GSOC

Richard Biener rguenther@suse.de
Tue May 7 13:18:00 GMT 2019


On Mon, 6 May 2019, Giuliano Belinassi wrote:

> Hi,
> 
> On 03/29, Richard Biener wrote:
> > On Thu, 28 Mar 2019, Giuliano Belinassi wrote:
> > 
> > > Hi, Richard
> > > 
> > > On 03/28, Richard Biener wrote:
> > > > On Wed, Mar 27, 2019 at 2:55 PM Giuliano Belinassi
> > > > <giuliano.belinassi@usp.br> wrote:
> > > > >
> > > > > Hi,
> > > > >
> > > > > On 03/26, Richard Biener wrote:
> > > > > > On Tue, 26 Mar 2019, David Malcolm wrote:
> > > > > >
> > > > > > > On Mon, 2019-03-25 at 19:51 -0400, nick wrote:
> > > > > > > > Greetings All,
> > > > > > > >
> > > > > > > > I would like to take up parallelize compilation using threads or make
> > > > > > > > c++/c
> > > > > > > > memory issues not automatically promote. I did ask about this before
> > > > > > > > but
> > > > > > > > not get a reply. When someone replies I'm just a little concerned as
> > > > > > > > my writing for proposals has never been great so if someone just
> > > > > > > > reviews
> > > > > > > > and doubt checks that's fine.
> > > > > > > >
> > > > > > > > As for the other things building gcc and running the testsuite is
> > > > > > > > fine. Plus
> > > > > > > > I already working on gcc so I've pretty aware of most things and this
> > > > > > > > would
> > > > > > > > be a great steeping stone into more serious gcc development work.
> > > > > > > >
> > > > > > > > If sample code is required that's in mainline gcc I sent out a trial
> > > > > > > > patch
> > > > > > > > for this issue: https://gcc.gnu.org/bugzilla/show_bug.cgi?id=88395
> > > > > > > >
> > > > > > > > Cheers,
> > > > > > > >
> > > > > > > > Nick
> > > > > > >
> > > > > > > It's good to see that you've gotten as far as attaching a patch to BZ
> > > > > > > [1]
> > > > > > >
> > > > > > > I think someone was going to attempt the "parallelize compilation using
> > > > > > > threads" idea last year, but then pulled out before the summer; you may
> > > > > > > want to check the archives (or was that you?)
> > > > > >
> > > > > > There's also Giuliano Belinassi who is interested in the same project
> > > > > > (CCed).
> > > > >
> > > > > Yes, I will apply for this project, and I will submit the final version
> > > > > of my proposal by the end of the week.
> > > > >
> > > > > Currently, my target is the `expand_all_functions` routine, as most of
> > > > > the time is spent on it according to the experiments that I performed as
> > > > > part of my Master's research on compiler parallelization.
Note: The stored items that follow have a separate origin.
/-- The unit as at power-up: empty windows, every member admitted, nothing pending. Outputs hold their values, and the mean
of the IMU goes on (log entry 133). -/
def State.fusFresh (s : State) : State :=
  let s := s.each (List.range 4) fun s g =>
    s.wrN (R.VOTE_STAT g) (putFld 0 F.VOTE_STAT_ADMITTED 0xF)
  let s := s.each (List.range 32) fun s n =>
    ((s.setFlag (R.IN_STAT n) F.IN_STAT_VOTED_OUT false).wrN (R.IN_WINSUM n) 0)
  let held : FusCore := { fused := s.fus.core.fused, grades := s.fus.core.grades, losses := s.fus.core.losses }
  { s with fus := { core := held, arrived := s.fus.arrived, imu := s.fus.imu, basesOut := s.fus.basesOut,
                    basesFrom := s.fus.basesFrom, startDue := s.flag R.FUS_CFG F.FUS_CFG_EN } }.fusImageCal

def State.fusLoaded (s : State) : State := s.fusFresh

/-- A FUS section that differs at the switch edge; `old` is the state before it. The instants that were pending in the tick it
ends are discarded, by the old settings. -/
def State.fusReload (s old : State) : State :=
  let s := s.fusCount 2 (old.pendingAt old.fus.core (old.tick - 1))
  let s := s.fusFresh.fusBegin s.tick
  s.fusShow s.fus.core

/-- TRK sections that differ make the switch edge a calibration edge; the rotations of those engines restart. -/
def State.trkCalReload (s : State) (ns : List Nat) : State :=
  if ns.isEmpty then s
  else (ns.foldl (fun s n => s.wrN (R.CAL_ROT_NOW n) 0) s).calEdge

end Sys2Proof.Machine
end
> > > > > (-O2, --disable-checking)
> > > > 
> > > > Yes, more specifically I think the realistic target is the GIMPLE part
> > > > of   execute_pass_list (cfun, g->get_passes ()->all_passes);  done in
> > > > cgraph_node::expand.  If you look at passes.def you'll see all_passes
> > > > also contains RTL expansion (pass_expand) and the RTL optimization
> > > > queue (pass_rest_of_compilation).  The RTL part isn't a realistic target.
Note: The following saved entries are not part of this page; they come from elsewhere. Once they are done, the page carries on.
-- ==== Sys2Proof/Machine/Sensor.lean ====
section
/-!
DEFINITION. Sensor inputs (chapter 9, R296 to R305): analog, frequency and loss-sensor inputs and the IMU.
-/
namespace Sys2Proof.Machine

def State.aiSt (s : State) (n : Nat) : AiSt := tget (fun _ => {}) s.fsd.ai n
def State.setAi (s : State) (n : Nat) (x : AiSt) : State :=
  { s with fsd := { s.fsd with ai := tput (fun _ => {}) s.fsd.ai n x } }
def State.fqSt (s : State) (n : Nat) : FqSt := tget (fun _ => {}) s.fsd.fq n
def State.setFq (s : State) (n : Nat) (x : FqSt) : State :=
  { s with fsd := { s.fsd with fq := tput (fun _ => {}) s.fsd.fq n x } }
def State.lsSt (s : State) (n : Nat) : LsSt := tget (fun _ => {}) s.fsd.ls n
def State.setLs (s : State) (n : Nat) (x : LsSt) : State :=
  { s with fsd := { s.fsd with ls := tput (fun _ => {}) s.fsd.ls n x } }

def State.sensNotice (s : State) (code inst arg : Nat) : State :=
  s.notice (s.fld R.SENS_CFG F.SENS_CFG_SUPV) code Cls.sensor inst arg

/-! ### Analog inputs (R296, R297) -/

def State.aiMode (s : State) (n : Nat) : Nat := s.fld (R.AI_CFG n) F.AI_CFG_MODE

/-- The full scale of a mode in µV (Table 9.9); in mode 3 it stands across the shunt of 100 Ω, 10 nA to the µV. -/
def aiScale (mode : Nat) : Int := if mode = 1 then 5000000 else if mode = 2 then 10000000 else 2400000

/-- The code of a voltage, to nearest as the two currents of Table 9.9 have it, clamped. -/
def aiCode (mode : Nat) (uv : Int) : Nat := (clampI 0 65535 (roundRat ((uv * 65535 : Rat) / aiScale mode))).toNat

/-- The fault flags of a conversion: UNDER, OVER (Table 9.9). -/
def aiFaults (mode : Nat) (uv : Int) : Bool × Bool :=
  match mode with
  | 1 | 2 => (false, aiCode mode uv == 65535)
  | 3 => (decide (uv < 360000), decide (2100000 < uv))
  | _ => (false, false)

/-- The first-order filter, which starts at the first result. -/
def aiFilter (k : Nat) (y : Option Nat) (x : Nat) : Nat :=
  match y with
  | none => x
  | some y => if k = 0 then x else (((y : Int) + ((x : Int) - y) / 2 ^ k)).toNat

/-- A fault condition that begins is counted and notified. -/
def State.aiBegin (s : State) (n : Nat) (begins : Bool) : State :=
  s.when begins fun s => (s.inc64 (R.AI_FAULT_CNT n)).sensNotice Ntc.aiFault n 0

/-- CODE, UNDER and OVER of an input: each flag that sets is a fault condition that begins. -/
def State.aiShow (s : State) (n code : Nat) (under isOver : Bool) : State :=
  let a := R.AI_STAT n
  let s := s.aiBegin n (under && !s.flag a F.AI_STAT_UNDER)
  let s := s.aiBegin n (isOver && !s.flag a F.AI_STAT_OVER)
  ((s.setFld a F.AI_STAT_CODE code).setFlag a F.AI_STAT_UNDER under).setFlag a F.AI_STAT_OVER isOver

/-- The value of the plane word during a fault; FAULTVAL 3 is not defined and gives a free value. -/
def State.aiSubst (s : State) (n : Nat) : State :=
  match s.fld (R.AI_CFG n) F.AI_CFG_FAULTVAL with
  | 0 => s.freezeN n (s.aiSt n).good
  | 1 => s.freezeN n 0
  | 2 => s.freezeN n 0xFFFF
  | _ => let (v, s) := s.takeFree; s.freezeN n (v % 2 ^ 32)

/-- The voltage the tick's track-and-hold took, in µV. -/
def State.aiConvert (s : State) (n : Nat) (uv : Int) : State :=
  if s.aiMode n = 0 then (s.aiShow n 0 false false).freezeN n 0
  else if s.flag (R.AI_STAT n) F.AI_STAT_SHORT then (s.aiShow n 0 false false).aiSubst n
  else
    let y := aiFilter (s.fld (R.AI_CFG n) F.AI_CFG_FILT) (s.aiSt n).y (aiCode (s.aiMode n) uv)
    let f := aiFaults (s.aiMode n) uv
    let s := (s.setAi n { s.aiSt n with y := some y }).aiShow n y f.1 f.2
    if f.1 || f.2 then s.aiSubst n else (s.setAi n { s.aiSt n with good := y }).freezeN n y

/-- Over 25 mA for 1 ms: the shunt is disconnected, and the input is not measured. -/
def State.aiShort (s : State) (n : Nat) : State :=
  if s.aiMode n = 3 ∧ s.flag (R.AI_STAT n) F.AI_STAT_SHORT = false ∧ s.bit R.PWR_READY_UNIT 18 = true then
    let s := ((s.setFlag (R.AI_STAT n) F.AI_STAT_SHORT true).aiBegin n true).aiShow n 0 false false
    s.setAi n { s.aiSt n with shortTick := s.tick }
  else s

def execAiShort (n : Nat) (s : State) : Host.Outcome State Fault Refusal := ok (s.aiShort n)

/-- A retry, 800 ticks after the disconnection or the retry before. -/
def State.aiRetry (s : State) (n : Nat) (isOver : Bool) : State :=
  if s.flag (R.AI_STAT n) F.AI_STAT_SHORT && decide ((s.aiSt n).shortTick + 800 ≤ s.tick) then
    if isOver then s.setAi n { s.aiSt n with shortTick := s.tick }
    else s.setFlag (R.AI_STAT n) F.AI_STAT_SHORT false
  else s

def execAiShuntRetry (n : Nat) (isOver : Bool) (s : State) : Host.Outcome State Fault Refusal := ok (s.aiRetry n isOver)

/-! ### Frequency inputs (R298, R299) -/

def State.fqOn (s : State) (n : Nat) : Bool := s.flag (R.FQ_CFG n) F.FQ_CFG_EN && s.bit R.PWR_READY_UNIT 19

/-- The level of the compared signal at a voltage in mV. DESIGN CHOICE (log entry 162): it rises at THR and falls below THR
less HYST. -/
def State.fqCompare (s : State) (n : Nat) (was : Bool) (mv : Int) : Bool :=
  let thr : Int := 100 * s.fld (R.FQ_CFG n) F.FQ_CFG_THR
  if was then decide (thr - 10 * s.fld (R.FQ_CFG n) F.FQ_CFG_HYST ≤ mv) else decide (thr ≤ mv)

/-- The compared signal judged at tick time `t`: a high or low time that has reached MINPW accepts the edge before it; an
accepted rising edge is stamped at the edge itself and counted. -/
def State.fqJudge (s : State) (n t : Nat) : State :=
  let x := s.fqSt n
  if x.cmp != x.acc && decide (x.since + 10 * s.fld (R.FQ_CFG n) F.FQ_CFG_MINPW ≤ t) then
    let s := s.setFq n { x with acc := x.cmp, queue := if x.cmp then x.queue ++ [x.since] else x.queue }
    s.when x.cmp (·.inc64 (R.FQ_EDGES n))
  else s

/-- The input at an instant. -/
def State.fqPoint (s : State) (n : Nat) (p : Nat × Int) : State :=
  let s := s.fqJudge n p.1
  let x := s.fqSt n
  let c := s.fqCompare n x.cmp p.2
  if c = x.cmp then s else s.setFq n { x with cmp := c, since := p.1 }

/-- The input's voltage at a run of instants, and the judgement at the last of them. -/
def State.fqEdge (s : State) (n : Nat) (wave : List (Nat × Int)) : State :=
  let s := wave.foldl (fun s p => s.fqPoint n p) s
  s.fqJudge n ((wave.getLast?.map (·.1)).getD 0)

def execFqEdge (n : Nat) (wave : List (Nat × Int)) (s : State) : Host.Outcome State Fault Refusal :=
  ok (s.when (s.fqOn n) (·.fqEdge n wave))

/-- The periods that end at a list of edges, from the edge before them. -/
def periodsFrom : Option Nat → List Nat → List Nat
  | _, [] => []
  | none, x :: xs => periodsFrom (some x) xs
  | some l, x :: xs => (x - l) :: periodsFrom (some x) xs

/-- The words of an input that is not enabled read 0. -/
def State.fqIdle (s : State) (n : Nat) : State :=
  ((s.wrN (R.FQ_PERIOD n) 0).freezeN (0x20 + 2 * n) 0).freezeN (0x21 + 2 * n) 0

/-- FQn at the intake: the edges before offset 0.00 µs are judged and the words formed. -/
def State.fqIntake (s : State) (n : Nat) : State :=
  if !s.fqOn n then s.fqIdle n
  else
    let t0 := 12500 * s.tick
    let s := s.fqJudge n t0
    let x := s.fqSt n
    let now := x.queue.filter (fun e => decide (e < t0))
    let ps := periodsFrom x.last now
    let per := ps.getLast?.getD x.period
    let avg := s.flag (R.FQ_CFG n) F.FQ_CFG_AVG && !ps.isEmpty
    let word := if avg then sumN ps / ps.length else per
    let later := x.queue.filter (fun e => !decide (e < t0))
    let s := s.setFq n { x with last := (now.getLast?).orElse (fun _ => x.last), period := per, queue := later }
    let s := s.when (ps.any (fun p => decide (p < 2000))) (·.setFlag (R.FQ_STAT n) F.FQ_STAT_OVERRANGE true)
    let s := s.when (word != 0) (·.setFlag (R.FQ_STAT n) F.FQ_STAT_STOPPED false)
    let s := (s.wrN (R.FQ_PERIOD n) word).freezeN (0x20 + 2 * n) word
    s.freezeN (0x21 + 2 * n) ((s.rd64 (R.FQ_EDGES n) - later.length) % 2 ^ 32)

/-- No rising edge for FQ_TIMEOUT ticks since the latest one, or since the input was enabled. -/
def State.fqStop (s : State) (n : Nat) : State :=
  let x := s.fqSt n
  let from_ := (x.queue.getLast?).getD (x.last.getD x.start)
  if s.fqOn n && decide (from_ + 12500 * s.fld (R.FQ_TIMEOUT n) F.FQ_TIMEOUT_TICKS ≤ s.time) then
    let s := s.setFq n { x with last := none, period := 0, queue := [], start := s.time }
    let s := s.setFlag (R.FQ_STAT n) F.FQ_STAT_STOPPED true
    (s.wrN (R.FQ_PERIOD n) 0).freezeN (0x20 + 2 * n) 0
  else s

def execFqStop (n : Nat) (s : State) : Host.Outcome State Fault Refusal := ok (s.fqStop n)

/-! ### Loss-sensor inputs (R300 to R302) -/

def State.lsOn (s : State) (n : Nat) : Bool := s.flag (R.LS_CFG n) F.LS_CFG_EN && s.bit R.PWR_READY_UNIT 20

/-- A pulse: an impact when its peak reaches THR outside the dead time. -/
def State.lsPulse (s : State) (n time peak : Nat) : State :=
  let x := s.lsSt n
  let dead := decide (time < x.deadEnd)
  let hit := !dead && decide (s.fld (R.LS_CFG n) F.LS_CFG_THR ≤ peak)
  let s := s.setLs n { x with pulses := x.pulses ++ [(time, peak, hit)] }
  if dead then s.setFlag (R.LS_STAT n) F.LS_STAT_OVERRATE true
  else if hit then
    let s := s.setLs n { s.lsSt n with deadEnd := time + 10 * s.fld (R.LS_DEAD n) F.LS_DEAD_DEAD }
    (s.inc64 (R.LS_IMPACTS n)).setFld (R.LS_STAT n) F.LS_STAT_PEAK_LAST peak
  else s

def execLsImpact (n time peak : Nat) (s : State) : Host.Outcome State Fault Refusal :=
  ok (s.when (s.lsOn n) (·.lsPulse n time peak))

/-- LSn at the intake. -/
def State.lsIntake (s : State) (n : Nat) : State :=
  if !s.lsOn n then (s.freezeN (0x40 + 2 * n) 0).freezeN (0x41 + 2 * n) 0
  else
    let x := s.lsSt n
    let t0 := 12500 * s.tick
    let now := x.pulses.filter (fun p => decide (p.1 < t0))
    let s := s.setLs n { x with pulses := x.pulses.filter (fun p => !decide (p.1 < t0)) }
    (s.freezeN (0x40 + 2 * n) (now.filter (·.2.2)).length).freezeN (0x41 + 2 * n) ((now.map (·.2.1)).foldl max 0)

/-- LS_CMD.TEST arms the test of the next tick. -/
def execLsTest (init n value : Nat) (s : State) : Host.Outcome State Fault Refusal :=
  ok (s.gate init (R.LS_CMD n) fun s =>
    s.when (getFld value F.LS_CMD_TEST == 1) fun s => s.setLs n { s.lsSt n with testTick := some (s.tick + 1) })

/-- The test charge of the armed tick; the pulse is not counted. -/
def State.lsInject (s : State) (n : Nat) (peak : Option Nat) : State :=
  let a := R.LS_STAT n
  let ref := s.fld (R.LS_TESTREF n) F.LS_TESTREF_REF
  let pass := match peak with | some p => decide (3 * ref ≤ 4 * p ∧ 4 * p ≤ 5 * ref) | none => false
  let s := s.setLs n { s.lsSt n with testTick := none }
  ((s.setFlag a F.LS_STAT_TEST_DONE true).setFlag a F.LS_STAT_TEST_PASS pass).setFlag a F.LS_STAT_OPEN peak.isNone

def execLsTestInject (n : Nat) (peak : Option Nat) (s : State) : Host.Outcome State Fault Refusal :=
  ok (s.when ((s.lsSt n).testTick == some s.tick) (·.lsInject n peak))

/-! ### IMU (R303) -/

/-- The range of IMU axis `i` (R303): ±16 g in mm/s², ±2,000 °/s in m°/s. -/
def imuRange (i : Nat) : Int := if i < 3 then 156906 else 2000000

/-- The IMU's sample of the tick, each axis within its range; during a self-test the words hold. -/
def State.imuIntake (s : State) (v : List Int) : State :=
  let sat := (List.range 6).any fun i => decide (imuRange i < (nthD 0 v i).natAbs)
  if s.flag R.IMU_CFG F.IMU_CFG_EN && s.bit R.PWR_READY_UNIT 21 && s.fsd.imuTest.isNone then
    let s := s.each (List.range 6) fun s i => s.freeze (0xC8 + i) (clampI (-imuRange i) (imuRange i) (nthD 0 v i))
    let s := (s.setFlag R.IMU_STAT F.IMU_STAT_VALID true).setFlag R.IMU_STAT F.IMU_STAT_SAT sat
    s.when sat (·.inc64 R.IMU_SAT_CNT)
  else (s.setFlag R.IMU_STAT F.IMU_STAT_VALID false).setFlag R.IMU_STAT F.IMU_STAT_SAT false

def execImuSelftest (init value : Nat) (s : State) : Host.Outcome State Fault Refusal :=
  ok (s.gate init R.IMU_CMD fun s =>
    s.when (getFld value F.IMU_CMD_SELFTEST == 1 && s.flag R.IMU_CFG F.IMU_CFG_EN && s.fsd.imuTest.isNone) fun s =>
      { s with fsd := { s.fsd with imuTest := some s.tick } }.setFlag R.IMU_STAT F.IMU_STAT_VALID false)

def State.imuTestEnd (s : State) (pass : Bool) : State :=
  match s.fsd.imuTest with
  | some t =>
    if t + 80 ≤ s.tick then
      { s with fsd := { s.fsd with imuTest := none } }.when (!pass)
        (·.setFlag R.IMU_STAT F.IMU_STAT_SELFTEST_FAIL true)
    else s
  | none => s

def execImuSelftestEnd (pass : Bool) (s : State) : Host.Outcome State Fault Refusal := ok (s.imuTestEnd pass)

/-! ### Reload (chapter 9, SENS section) -/

/-- The channels whose registers the SENS section changed restart. -/
def State.sensReload (s old : State) : State :=
  let s := s.each (List.range 32) fun s n =>
    if old.rd (R.AI_CFG n) != s.rd (R.AI_CFG n) then (s.wrN (R.AI_STAT n) 0).setAi n {} else s
  let s := s.each (List.range 16) fun s n =>
    if old.rd (R.FQ_CFG n) != s.rd (R.FQ_CFG n) || old.rd (R.FQ_TIMEOUT n) != s.rd (R.FQ_TIMEOUT n) then
      let s := (s.setFq n { start := s.time }).wrN (R.FQ_PERIOD n) 0
      s.when (getFld (old.rdN (R.FQ_CFG n)) F.FQ_CFG_EN == 0) (·.wr64 (R.FQ_EDGES n) 0)
    else s
  s.each (List.range 12) fun s n =>
    if old.rd (R.LS_CFG n) != s.rd (R.LS_CFG n) || old.rd (R.LS_DEAD n) != s.rd (R.LS_DEAD n) then s.setLs n {} else s

end Sys2Proof.Machine
end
> > > > Without changing the pass hierarchy the obvious part that can be
> > > > handled would be the pass_all_optimizations pass sub-queue of
> > > > all_passes since those are all passes that perform transforms on the
> > > > GIMPLE IL where we have all functions in this state at the same time
> > > > and where no interactions between the functions happen anymore
> > > > and thus functions can be processed in parallel (as much as make
> > > > processes individual translation units in parallel).
> > > > 
> > > 
> > > Great. So if I understood correctly, I will need to split
> > > cgraph_node::expand() into three parts: IPA, GIMPLE and RTL, and then
> > > refactor `expand_all_functions` so that the loop
> > > 
> > >      for (i = new_order_pos - 1; i >= 0; i--)
> > > 
> > >  use these three functions, then partition
> > > 
> > >      g->get_passes()->all_passes
> > > 
> > > into get_passes()->gimple_passes and get_passes()->rtl_passes, so I
> > > can run RTL after GIMPLE is finished, to finally start the
> > > paralellization of per function GIMPLE passes.
> > 
> > Yes, it involves refactoring of the loop - you may notice that
> > parts of the compilation pipeline are under control of the
> > pass manager (passes.c) but some is still manually driven
> > by symbol_table::compile.  Whether it's more convenient to
> > get more control stuffed to the pass manager and perform the
> > threading under its control (I'd say that would be the cleaner
> > design) or to try do this in the current ad-hoc parts remains
> > to be seen.  You can see symbol_table::compile hands over
> > control to the pass manager multiple times, first ipa_passes ()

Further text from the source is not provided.